> Required work
Among the entries below, one line contains "one draw. -/" and another contains "rw [State.nextCount, State.nextDraw_eq_drawAt]". Transcribe those two lines and every line between them, exactly.

=== Section Start ===

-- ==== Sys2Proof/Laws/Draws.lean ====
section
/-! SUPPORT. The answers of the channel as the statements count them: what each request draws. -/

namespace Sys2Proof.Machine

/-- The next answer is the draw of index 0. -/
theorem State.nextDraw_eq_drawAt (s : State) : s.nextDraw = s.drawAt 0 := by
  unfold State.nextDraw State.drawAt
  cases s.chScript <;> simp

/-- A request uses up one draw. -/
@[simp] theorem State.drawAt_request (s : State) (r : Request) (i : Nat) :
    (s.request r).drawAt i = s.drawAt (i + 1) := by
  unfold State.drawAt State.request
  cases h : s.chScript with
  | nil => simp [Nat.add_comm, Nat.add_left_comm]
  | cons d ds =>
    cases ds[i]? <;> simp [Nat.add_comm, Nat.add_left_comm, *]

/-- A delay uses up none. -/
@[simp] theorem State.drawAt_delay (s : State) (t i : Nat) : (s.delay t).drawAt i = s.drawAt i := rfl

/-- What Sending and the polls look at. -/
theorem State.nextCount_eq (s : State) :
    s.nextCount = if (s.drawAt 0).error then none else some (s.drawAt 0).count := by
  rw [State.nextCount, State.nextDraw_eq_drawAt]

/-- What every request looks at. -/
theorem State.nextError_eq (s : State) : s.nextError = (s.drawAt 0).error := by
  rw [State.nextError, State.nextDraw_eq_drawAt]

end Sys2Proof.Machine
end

=== Section End ===
=== Section Start ===

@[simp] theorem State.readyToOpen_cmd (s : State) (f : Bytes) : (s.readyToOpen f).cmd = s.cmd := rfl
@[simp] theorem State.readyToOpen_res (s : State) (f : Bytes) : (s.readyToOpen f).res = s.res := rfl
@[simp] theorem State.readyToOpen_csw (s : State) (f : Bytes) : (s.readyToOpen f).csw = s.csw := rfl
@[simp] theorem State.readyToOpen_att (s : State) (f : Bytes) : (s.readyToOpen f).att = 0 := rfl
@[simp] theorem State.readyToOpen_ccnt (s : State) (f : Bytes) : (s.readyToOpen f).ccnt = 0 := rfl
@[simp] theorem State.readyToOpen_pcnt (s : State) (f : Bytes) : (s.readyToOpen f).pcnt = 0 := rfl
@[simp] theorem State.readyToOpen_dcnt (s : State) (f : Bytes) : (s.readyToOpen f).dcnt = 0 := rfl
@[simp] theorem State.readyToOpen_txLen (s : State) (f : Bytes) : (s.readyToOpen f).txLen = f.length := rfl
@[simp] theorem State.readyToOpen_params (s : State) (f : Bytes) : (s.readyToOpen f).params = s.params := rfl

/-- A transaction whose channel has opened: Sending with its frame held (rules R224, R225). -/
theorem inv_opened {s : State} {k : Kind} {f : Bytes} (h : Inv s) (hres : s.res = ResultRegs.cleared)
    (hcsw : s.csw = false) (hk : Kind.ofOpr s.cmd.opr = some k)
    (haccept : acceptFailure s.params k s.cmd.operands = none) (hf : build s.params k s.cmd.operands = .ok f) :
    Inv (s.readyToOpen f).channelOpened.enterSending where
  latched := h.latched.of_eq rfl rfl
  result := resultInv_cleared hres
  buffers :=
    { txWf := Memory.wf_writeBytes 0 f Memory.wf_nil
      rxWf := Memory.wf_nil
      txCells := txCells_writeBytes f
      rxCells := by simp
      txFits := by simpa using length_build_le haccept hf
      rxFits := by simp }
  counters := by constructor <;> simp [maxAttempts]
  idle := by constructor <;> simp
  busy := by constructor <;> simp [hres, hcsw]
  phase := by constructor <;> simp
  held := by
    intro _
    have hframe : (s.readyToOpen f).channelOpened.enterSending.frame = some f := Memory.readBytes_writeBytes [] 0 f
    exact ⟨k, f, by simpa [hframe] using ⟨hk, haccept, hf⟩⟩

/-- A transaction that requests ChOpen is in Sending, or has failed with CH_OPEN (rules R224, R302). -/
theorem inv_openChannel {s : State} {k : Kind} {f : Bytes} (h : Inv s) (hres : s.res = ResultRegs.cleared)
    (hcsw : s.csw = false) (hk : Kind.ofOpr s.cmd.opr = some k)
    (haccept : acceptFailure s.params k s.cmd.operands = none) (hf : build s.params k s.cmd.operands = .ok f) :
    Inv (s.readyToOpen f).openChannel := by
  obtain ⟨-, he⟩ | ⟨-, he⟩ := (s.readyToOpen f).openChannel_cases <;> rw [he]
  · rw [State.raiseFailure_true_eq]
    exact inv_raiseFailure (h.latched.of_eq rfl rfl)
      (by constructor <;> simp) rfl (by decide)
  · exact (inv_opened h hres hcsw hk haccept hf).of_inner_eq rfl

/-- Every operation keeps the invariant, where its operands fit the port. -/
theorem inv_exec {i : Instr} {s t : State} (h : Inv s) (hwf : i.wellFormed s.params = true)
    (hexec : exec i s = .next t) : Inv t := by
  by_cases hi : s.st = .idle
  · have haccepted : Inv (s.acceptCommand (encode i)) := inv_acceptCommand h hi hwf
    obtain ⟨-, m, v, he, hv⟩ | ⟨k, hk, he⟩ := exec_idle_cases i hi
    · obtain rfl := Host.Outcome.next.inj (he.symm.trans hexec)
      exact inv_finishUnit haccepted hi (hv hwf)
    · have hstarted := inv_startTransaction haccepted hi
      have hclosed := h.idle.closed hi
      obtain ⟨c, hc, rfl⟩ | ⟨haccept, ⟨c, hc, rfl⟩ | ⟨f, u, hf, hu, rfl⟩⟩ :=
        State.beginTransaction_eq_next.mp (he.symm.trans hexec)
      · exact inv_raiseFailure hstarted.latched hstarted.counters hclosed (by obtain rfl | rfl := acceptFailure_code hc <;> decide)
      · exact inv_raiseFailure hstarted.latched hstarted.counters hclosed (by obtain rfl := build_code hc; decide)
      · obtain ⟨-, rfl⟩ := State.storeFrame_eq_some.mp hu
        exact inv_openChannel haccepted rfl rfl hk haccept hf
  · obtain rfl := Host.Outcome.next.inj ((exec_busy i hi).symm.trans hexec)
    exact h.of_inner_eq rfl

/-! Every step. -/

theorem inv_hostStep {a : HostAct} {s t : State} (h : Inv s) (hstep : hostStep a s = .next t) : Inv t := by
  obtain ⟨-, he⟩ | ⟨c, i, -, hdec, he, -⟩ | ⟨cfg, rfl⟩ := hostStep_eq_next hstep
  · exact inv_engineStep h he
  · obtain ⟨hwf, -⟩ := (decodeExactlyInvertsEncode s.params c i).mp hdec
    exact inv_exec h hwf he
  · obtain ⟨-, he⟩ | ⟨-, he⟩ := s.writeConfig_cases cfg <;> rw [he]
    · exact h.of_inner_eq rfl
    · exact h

=== Section End ===

> Answer section
/-- A request uses up one draw. -/
@[simp] theorem State.drawAt_request (s : State) (r : Request) (i : Nat) :
    (s.request r).drawAt i = s.drawAt (i + 1) := by
  unfold State.drawAt State.request
  cases h : s.chScript with
  | nil => simp [Nat.add_comm, Nat.add_left_comm]
  | cons d ds =>
    cases ds[i]? <;> simp [Nat.add_comm, Nat.add_left_comm, *]

/-- A delay uses up none. -/
@[simp] theorem State.drawAt_delay (s : State) (t i : Nat) : (s.delay t).drawAt i = s.drawAt i := rfl

/-- What Sending and the polls look at. -/
theorem State.nextCount_eq (s : State) :
    s.nextCount = if (s.drawAt 0).error then none else some (s.drawAt 0).count := by
  rw [State.nextCount, State.nextDraw_eq_drawAt]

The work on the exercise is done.